§ Exercise prompt
For the entries presented below, indicate the number of lines that include the word "state", adding nothing else.
Given entries START
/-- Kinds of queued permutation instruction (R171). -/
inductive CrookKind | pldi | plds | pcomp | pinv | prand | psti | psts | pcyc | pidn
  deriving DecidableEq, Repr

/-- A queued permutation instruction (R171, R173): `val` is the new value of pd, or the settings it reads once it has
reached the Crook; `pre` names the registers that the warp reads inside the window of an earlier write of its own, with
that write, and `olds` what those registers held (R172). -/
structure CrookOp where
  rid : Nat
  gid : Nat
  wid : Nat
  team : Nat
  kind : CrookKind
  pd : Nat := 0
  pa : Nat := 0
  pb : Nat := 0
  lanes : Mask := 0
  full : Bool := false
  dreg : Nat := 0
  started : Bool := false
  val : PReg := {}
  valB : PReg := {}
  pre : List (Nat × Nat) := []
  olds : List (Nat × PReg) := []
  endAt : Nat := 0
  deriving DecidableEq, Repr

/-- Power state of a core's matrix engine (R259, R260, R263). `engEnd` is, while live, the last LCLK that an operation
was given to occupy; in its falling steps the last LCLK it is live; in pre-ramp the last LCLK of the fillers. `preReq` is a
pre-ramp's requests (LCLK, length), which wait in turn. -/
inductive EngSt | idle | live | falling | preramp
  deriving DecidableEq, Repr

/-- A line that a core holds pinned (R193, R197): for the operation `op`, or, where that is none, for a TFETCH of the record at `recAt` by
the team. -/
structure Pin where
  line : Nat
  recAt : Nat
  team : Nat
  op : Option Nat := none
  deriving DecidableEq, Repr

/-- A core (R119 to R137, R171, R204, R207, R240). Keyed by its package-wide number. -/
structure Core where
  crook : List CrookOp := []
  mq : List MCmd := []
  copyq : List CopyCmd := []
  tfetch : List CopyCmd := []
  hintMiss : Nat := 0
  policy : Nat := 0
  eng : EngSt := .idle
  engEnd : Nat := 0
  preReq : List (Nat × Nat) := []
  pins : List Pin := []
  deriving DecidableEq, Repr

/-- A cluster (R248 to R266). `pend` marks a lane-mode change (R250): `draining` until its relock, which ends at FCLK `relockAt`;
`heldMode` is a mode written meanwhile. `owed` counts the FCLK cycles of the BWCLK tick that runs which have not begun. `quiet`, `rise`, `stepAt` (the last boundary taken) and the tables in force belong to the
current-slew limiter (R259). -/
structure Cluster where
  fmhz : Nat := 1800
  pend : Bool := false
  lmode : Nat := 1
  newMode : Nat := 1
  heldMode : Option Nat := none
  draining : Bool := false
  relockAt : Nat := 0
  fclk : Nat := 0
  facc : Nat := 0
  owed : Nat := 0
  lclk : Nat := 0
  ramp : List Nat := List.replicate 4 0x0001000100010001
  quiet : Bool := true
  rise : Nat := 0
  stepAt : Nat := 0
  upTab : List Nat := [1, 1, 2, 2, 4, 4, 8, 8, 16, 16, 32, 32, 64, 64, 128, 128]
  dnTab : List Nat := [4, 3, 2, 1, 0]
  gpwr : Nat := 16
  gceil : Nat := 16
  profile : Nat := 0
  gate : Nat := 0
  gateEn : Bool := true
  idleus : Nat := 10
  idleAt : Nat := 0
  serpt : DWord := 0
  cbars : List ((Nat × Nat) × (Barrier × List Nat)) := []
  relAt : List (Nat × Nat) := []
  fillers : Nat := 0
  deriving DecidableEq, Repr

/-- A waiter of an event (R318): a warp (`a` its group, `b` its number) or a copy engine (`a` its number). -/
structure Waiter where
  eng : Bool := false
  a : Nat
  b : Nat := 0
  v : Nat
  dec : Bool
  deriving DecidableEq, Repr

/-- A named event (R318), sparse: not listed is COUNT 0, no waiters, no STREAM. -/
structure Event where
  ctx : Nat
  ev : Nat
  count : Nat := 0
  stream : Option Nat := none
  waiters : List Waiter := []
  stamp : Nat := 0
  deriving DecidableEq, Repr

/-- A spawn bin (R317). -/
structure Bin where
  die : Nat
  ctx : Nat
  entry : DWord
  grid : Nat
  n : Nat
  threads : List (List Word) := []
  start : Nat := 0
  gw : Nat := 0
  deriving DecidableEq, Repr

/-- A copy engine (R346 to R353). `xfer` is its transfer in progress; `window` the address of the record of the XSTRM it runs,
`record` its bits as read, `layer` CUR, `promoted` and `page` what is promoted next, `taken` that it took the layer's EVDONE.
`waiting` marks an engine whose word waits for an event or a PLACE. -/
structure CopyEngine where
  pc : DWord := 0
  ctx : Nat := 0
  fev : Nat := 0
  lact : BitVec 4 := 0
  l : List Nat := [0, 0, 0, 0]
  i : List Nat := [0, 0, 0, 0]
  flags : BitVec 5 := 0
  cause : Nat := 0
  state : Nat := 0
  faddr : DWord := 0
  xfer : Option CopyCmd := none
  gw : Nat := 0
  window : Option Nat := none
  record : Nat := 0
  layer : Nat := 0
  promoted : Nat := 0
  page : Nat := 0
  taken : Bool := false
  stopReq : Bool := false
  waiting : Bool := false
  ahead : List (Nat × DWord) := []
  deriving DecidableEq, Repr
Given entries END
§ Completed exercise
2